def execPortEnable (p : PortId) : State → Outcome State Fault Refusal := fabricCmd (Chip.portEnable p)
def execRetrain (p : PortId) : State → Outcome State Fault Refusal := fabricCmd (Chip.retrain p)
def execWiden (p : PortId) : State → Outcome State Fault Refusal := fabricCmd (Chip.retrain p)
def execDetectProbe (p : PortId) (present : BitVec 4) : State → Outcome State Fault Refusal := fabricCmd (Chip.detectProbe p present)
def execEqualiseTimeout (p : PortId) (met : BitVec 4) : State → Outcome State Fault Refusal := fabricCmd (Chip.equalised p met)
def execReceiveMarginMet (p : PortId) : State → Outcome State Fault Refusal := fabricCmd (Chip.equalised p 0xF)
def execTrainingTimeout (p : PortId) : State → Outcome State Fault Refusal := fabricCmd (Chip.trainingTimeout p)
def execIdleFlit (p : PortId) (lane : Fin 4) (w : Codeword) (f : FlitHead) : State → Outcome State Fault Refusal := fabricCmd (Chip.idleFlit p lane w f)
def execDataFlit (p : PortId) (lane : Fin 4) (w : Codeword) (f : FlitHead) (ms : List FabricMsg) : State → Outcome State Fault Refusal :=
  fabricCmd (Chip.dataFlit p lane w f ms)
def execCtrlFlit (p : PortId) (f : FlitHead) (lanes : BitVec 4) : State → Outcome State Fault Refusal := fabricCmd (Chip.ctrlFlit p f lanes)
def execLaneLockLost (p : PortId) (lane : Fin 4) : State → Outcome State Fault Refusal := fabricCmd (Chip.laneLost p lane)
def execFinderFrame (p : PortId) (f : Finder) : State → Outcome State Fault Refusal := fabricCmd (Chip.finderFrame p f)
def execFinderSend (p : PortId) : State → Outcome State Fault Refusal := fabricCmd (Chip.finderSend p)
def execFinderLost (p : PortId) : State → Outcome State Fault Refusal := fabricCmd (Chip.finderLost p)
def execMgmtGo : State → Outcome State Fault Refusal := fabricCmd Chip.mgmtGo
def execMgmtRead (p : PortId) (m : MgmtPacket) : State → Outcome State Fault Refusal := fabricCmd (Chip.mgmtArrive p { m with op := 0x30 })
def execMgmtWrite (p : PortId) (m : MgmtPacket) : State → Outcome State Fault Refusal := fabricCmd (Chip.mgmtArrive p { m with op := 0x31 })
def execMgmtResponse (p : PortId) (m : MgmtPacket) : State → Outcome State Fault Refusal := fabricCmd (Chip.mgmtReturn p { m with op := 0x38 })
def execMgmtDiscard (p : PortId) : State → Outcome State Fault Refusal := fabricCmd (Chip.mgmtDiscard p)
def execMgmtTimeout : State → Outcome State Fault Refusal := fabricCmd Chip.mgmtLate
def execReleaseMgr : State → Outcome State Fault Refusal := fabricCmd Chip.releaseMgr
def execModuleIdWrite (v : BitVec 32) : State → Outcome State Fault Refusal := fabricCmd (Chip.moduleIdWrite v)
def execRouteEntryWrite (n : Fin 4096) (v : BitVec 32) : State → Outcome State Fault Refusal := fabricCmd (Chip.routeWrite n v)
def execEgressGrant (p : PortId) (vc : Fin 4) : State → Outcome State Fault Refusal := fabricCmd (Chip.egressGrant p vc)
def execRemoteLoad (p : PortId) (m : FabricReq) : State → Outcome State Fault Refusal := fabricCmd (Chip.arriveReq p { m with op := 1 })
def execRemoteStore (p : PortId) (m : FabricReq) : State → Outcome State Fault Refusal := fabricCmd (Chip.arriveReq p { m with op := 2 })
def execRemoteReduce (p : PortId) (m : FabricReq) : State → Outcome State Fault Refusal := fabricCmd (Chip.arriveReq p { m with op := 3 })
def execRemoteAtomic (p : PortId) (m : FabricReq) : State → Outcome State Fault Refusal := fabricCmd (Chip.arriveReq p { m with op := 4 })
def execRemoteSignal (p : PortId) (m : FabricReq) : State → Outcome State Fault Refusal := fabricCmd (Chip.arriveReq p { m with op := 5 })
def execRemoteDoorbell (p : PortId) (m : FabricReq) : State → Outcome State Fault Refusal := fabricCmd (Chip.arriveReq p { m with op := 6 })
def execLoadRsp (p : PortId) (m : FabricRsp) : State → Outcome State Fault Refusal := fabricCmd (Chip.arriveRsp p { m with op := 0x21 })
def execAck (p : PortId) (m : FabricRsp) : State → Outcome State Fault Refusal := fabricCmd (Chip.arriveRsp p { m with op := 0x22 })
def execAtomicRsp (p : PortId) (m : FabricRsp) : State → Outcome State Fault Refusal := fabricCmd (Chip.arriveRsp p { m with op := 0x24 })
def execRespTimeout (d : DieId) (txn : BitVec 16) : State → Outcome State Fault Refusal := fabricCmd (Chip.respTimeout d txn)
def execDbTxDataWrite (d : DieId) (v : BitVec 32) : State → Outcome State Fault Refusal := fabricCmd (Chip.dbSend d v)
def execDbRxSrcRead (d : DieId) : State → Outcome State Fault Refusal :=
  fabricCmd (fun s => let r := s.dbReceive d; { r.1 with out := .word r.2.toNat })

end Sys2Proof.Machine
end

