/-- CLEAR_ALL of a block sets every object of it, and no other, as at power-on, and empties its notification queue; CLEAR_ALL_DONE applies what waited. NOTE_READ answers and removes the oldest notification, and the lowest pending one follows into the queue. NOTIFICATION_FORWARD sends it to its object's target, a hart or a vector, or discards it. It rests on the choices of log entries 66 and 159. -/
def Obligations.NotificationsAreClearedReadAndForwarded : Prop :=
  ∀ (s : State) (u : SyncUnit), s.chip.frozen = false → s.chip.pageRefusal (.meridian (syncDie u)) (.sync u) = none →
    let x := s.chip.sync u
    let none_ : Prop := ∀ e ∈ s.chip.objs, unitOf e.1 = u → e.2.notesPending = 0
    (x.clearBusy = false →
      ∃ t, Runs (.clearAll u) s t ∧ SameMemory s t ∧ (t.chip.sync u) = { x with notes := [], clearBusy := true } ∧
        (∀ q, t.chip.obj q = if unitOf q = u then {} else s.chip.obj q) ∧ ∀ n, u = .stack n → (t.chip.stack n).runQueue = []) ∧
    (x.clearBusy = true → x.held = [] →
      ∃ t, Runs (.clearAllDone u) s t ∧ OnlyChip s t ∧ t.chip.objs = s.chip.objs ∧ (t.chip.sync u) = { x with clearBusy := false }) ∧
    (∀ a o v sc, x.clearBusy = true → x.held = [(a, o, .signal v sc)] → unitOf o = u → s.chip.objRefusal (whoOf a) o true sc = none →
      ∃ t, Runs (.clearAllDone u) s t ∧ SameMemory s t ∧ (t.chip.sync u).held = [] ∧ (t.chip.sync u).clearBusy = false ∧
        (t.chip.obj o).count = (s.chip.obj o).count + v ∧ ∀ q, q ≠ o → t.chip.obj q = s.chip.obj q) ∧
    (x.notes = [] → ∃ t, Runs (.noteRead u) s t ∧ t = { s with chip := { s.chip with out := .word 0 } }) ∧
    (∀ n rest, x.notes = n :: rest → none_ →
      ∃ t, Runs (.noteRead u) s t ∧ t = { s with chip := { s.chip with syncs := t.chip.syncs, out := .word (2 ^ 31 + n) } } ∧ t.chip.sync u = { x with notes := rest } ∧
        ∀ w, w ≠ u → t.chip.sync w = s.chip.sync w) ∧
    (∀ n rest o y, x.notes = n :: rest → (o, y) ∈ s.chip.objs → unitOf o = u → s.chip.obj o = y → 0 < y.notesPending →
      (∀ e ∈ s.chip.objs, unitOf e.1 = u → 0 < e.2.notesPending → numOf o ≤ numOf e.1) →
      ∃ t, Runs (.noteRead u) s t ∧ SameMemory s t ∧ t.chip.out = .word (2 ^ 31 + n) ∧ t.chip.sync u = { x with notes := rest ++ [numOf o] } ∧
        t.chip.obj o = { y with notesPending := y.notesPending - 1 } ∧ ∀ q, q ≠ o → t.chip.obj q = s.chip.obj q) ∧
    (∀ n rest, x.notes = n :: rest → none_ → s.chip.running (syncDie u) = true →
      (Table.read none s.fw.routes (objIn u n) = none →
        ∃ t, Runs (.notificationForward u) s t ∧ t = { s with chip := { s.chip with syncs := t.chip.syncs } } ∧ t.chip.sync u = { x with notes := rest }) ∧
      (∀ w : Word32, Table.read none s.fw.routes (objIn u n) = some w →
        (w.getLsbD 31 = true → ∃ t, Runs (.notificationForward u) s t ∧ t.chip.sync u = { x with notes := rest } ∧
          t.fw = { s.fw with imsicSent := s.fw.imsicSent ++ [(⟨clip 8 ((w.extractLsb' 16 8).toNat / 16), clip 16 (w.extractLsb' 16 8).toNat⟩, w.extractLsb' 0 16)] }) ∧
        (w.getLsbD 31 = false → (w.extractLsb' 16 8).toNat = 0 → (w.extractLsb' 0 16).toNat < 128 → (s.chip.fn .pf).msixEnable = true →
          (Table.read 1 (s.chip.fn .pf).msixTable (4 * (w.extractLsb' 0 16).toNat + 3)).getLsbD 0 = false →
          ∃ t, Runs (.notificationForward u) s t ∧ t.fw = s.fw ∧ t.chip.sync u = { x with notes := rest } ∧
            (t.chip.fn .pf).sentMsix = (s.chip.fn .pf).sentMsix ++ [(w.extractLsb' 0 16).toNat])))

Instructions for the task:
Write out the lines above from the one containing "t.fw = s.fw" through the last, exactly as they are.

Completed exercise:
          ∃ t, Runs (.notificationForward u) s t ∧ t.fw = s.fw ∧ t.chip.sync u = { x with notes := rest } ∧
            (t.chip.fn .pf).sentMsix = (s.chip.fn .pf).sentMsix ++ [(w.extractLsb' 0 16).toNat])))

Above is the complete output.